(Dataset entries)
━━━━
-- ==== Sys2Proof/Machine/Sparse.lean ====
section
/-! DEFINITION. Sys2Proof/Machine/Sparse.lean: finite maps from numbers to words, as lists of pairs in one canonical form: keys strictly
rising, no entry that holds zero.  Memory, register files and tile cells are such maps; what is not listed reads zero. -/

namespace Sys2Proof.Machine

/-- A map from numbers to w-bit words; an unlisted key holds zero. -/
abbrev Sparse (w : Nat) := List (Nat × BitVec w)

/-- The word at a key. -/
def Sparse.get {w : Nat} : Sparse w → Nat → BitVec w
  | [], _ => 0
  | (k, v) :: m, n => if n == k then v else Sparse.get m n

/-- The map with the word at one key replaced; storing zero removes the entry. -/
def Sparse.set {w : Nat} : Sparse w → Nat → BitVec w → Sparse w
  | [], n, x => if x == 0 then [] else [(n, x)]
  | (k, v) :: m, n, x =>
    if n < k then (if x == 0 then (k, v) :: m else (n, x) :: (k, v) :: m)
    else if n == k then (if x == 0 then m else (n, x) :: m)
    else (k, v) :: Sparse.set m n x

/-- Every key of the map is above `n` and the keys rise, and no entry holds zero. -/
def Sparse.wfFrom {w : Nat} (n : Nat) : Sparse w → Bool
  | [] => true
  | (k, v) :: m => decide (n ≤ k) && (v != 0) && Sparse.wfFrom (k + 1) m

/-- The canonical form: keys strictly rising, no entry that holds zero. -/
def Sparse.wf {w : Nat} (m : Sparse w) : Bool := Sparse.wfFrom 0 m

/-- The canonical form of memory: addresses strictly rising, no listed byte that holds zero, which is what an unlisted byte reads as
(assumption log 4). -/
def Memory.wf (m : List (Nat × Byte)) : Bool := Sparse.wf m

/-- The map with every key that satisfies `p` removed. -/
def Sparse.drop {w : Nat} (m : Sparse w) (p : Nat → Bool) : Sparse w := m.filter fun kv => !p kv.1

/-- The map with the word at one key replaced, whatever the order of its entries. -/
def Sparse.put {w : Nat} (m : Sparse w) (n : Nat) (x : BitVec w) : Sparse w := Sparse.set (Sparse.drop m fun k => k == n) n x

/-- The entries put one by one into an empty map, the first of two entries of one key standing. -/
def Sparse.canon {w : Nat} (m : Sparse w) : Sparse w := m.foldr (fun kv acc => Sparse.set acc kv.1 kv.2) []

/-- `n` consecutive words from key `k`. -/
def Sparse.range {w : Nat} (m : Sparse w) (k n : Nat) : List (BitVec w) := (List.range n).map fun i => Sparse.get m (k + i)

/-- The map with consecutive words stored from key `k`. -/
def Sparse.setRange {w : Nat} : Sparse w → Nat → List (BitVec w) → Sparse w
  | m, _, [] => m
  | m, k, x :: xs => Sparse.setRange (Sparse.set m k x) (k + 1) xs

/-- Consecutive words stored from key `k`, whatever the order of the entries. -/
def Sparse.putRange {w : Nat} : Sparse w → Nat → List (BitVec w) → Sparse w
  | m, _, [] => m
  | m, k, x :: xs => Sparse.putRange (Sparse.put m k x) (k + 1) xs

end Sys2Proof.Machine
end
━━━━
• **Assignment**
Line by line, retype all of the entries.

• **Answer box**
-- ==== Sys2Proof/Machine/Sparse.lean ====
section
/-! DEFINITION. Sys2Proof/Machine/Sparse.lean: finite maps from numbers to words, as lists of pairs in one canonical form: keys strictly
rising, no entry that holds zero.  Memory, register files and tile cells are such maps; what is not listed reads zero. -/

namespace Sys2Proof.Machine

/-- A map from numbers to w-bit words; an unlisted key holds zero. -/
abbrev Sparse (w : Nat) := List (Nat × BitVec w)

/-- The word at a key. -/
def Sparse.get {w : Nat} : Sparse w → Nat → BitVec w
  | [], _ => 0
  | (k, v) :: m, n => if n == k then v else Sparse.get m n

/-- The map with the word at one key replaced; storing zero removes the entry. -/
def Sparse.set {w : Nat} : Sparse w → Nat → BitVec w → Sparse w
  | [], n, x => if x == 0 then [] else [(n, x)]
  | (k, v) :: m, n, x =>
    if n < k then (if x == 0 then (k, v) :: m else (n, x) :: (k, v) :: m)
    else if n == k then (if x == 0 then m else (n, x) :: m)
    else (k, v) :: Sparse.set m n x

/-- Every key of the map is above `n` and the keys rise, and no entry holds zero. -/
def Sparse.wfFrom {w : Nat} (n : Nat) : Sparse w → Bool
  | [] => true
  | (k, v) :: m => decide (n ≤ k) && (v != 0) && Sparse.wfFrom (k + 1) m

/-- The canonical form: keys strictly rising, no entry that holds zero. -/
def Sparse.wf {w : Nat} (m : Sparse w) : Bool := Sparse.wfFrom 0 m

/-- The canonical form of memory: addresses strictly rising, no listed byte that holds zero, which is what an unlisted byte reads as
(assumption log 4). -/
def Memory.wf (m : List (Nat × Byte)) : Bool := Sparse.wf m

/-- The map with every key that satisfies `p` removed. -/
def Sparse.drop {w : Nat} (m : Sparse w) (p : Nat → Bool) : Sparse w := m.filter fun kv => !p kv.1

/-- The map with the word at one key replaced, whatever the order of its entries. -/
def Sparse.put {w : Nat} (m : Sparse w) (n : Nat) (x : BitVec w) : Sparse w := Sparse.set (Sparse.drop m fun k => k == n) n x

/-- The entries put one by one into an empty map, the first of two entries of one key standing. -/
def Sparse.canon {w : Nat} (m : Sparse w) : Sparse w := m.foldr (fun kv acc => Sparse.set acc kv.1 kv.2) []

/-- `n` consecutive words from key `k`. -/
def Sparse.range {w : Nat} (m : Sparse w) (k n : Nat) : List (BitVec w) := (List.range n).map fun i => Sparse.get m (k + i)

/-- The map with consecutive words stored from key `k`. -/
def Sparse.setRange {w : Nat} : Sparse w → Nat → List (BitVec w) → Sparse w
  | m, _, [] => m
  | m, k, x :: xs => Sparse.setRange (Sparse.set m k x) (k + 1) xs

/-- Consecutive words stored from key `k`, whatever the order of the entries. -/
def Sparse.putRange {w : Nat} : Sparse w → Nat → List (BitVec w) → Sparse w
  | m, _, [] => m
  | m, k, x :: xs => Sparse.putRange (Sparse.put m k x) (k + 1) xs

end Sys2Proof.Machine
end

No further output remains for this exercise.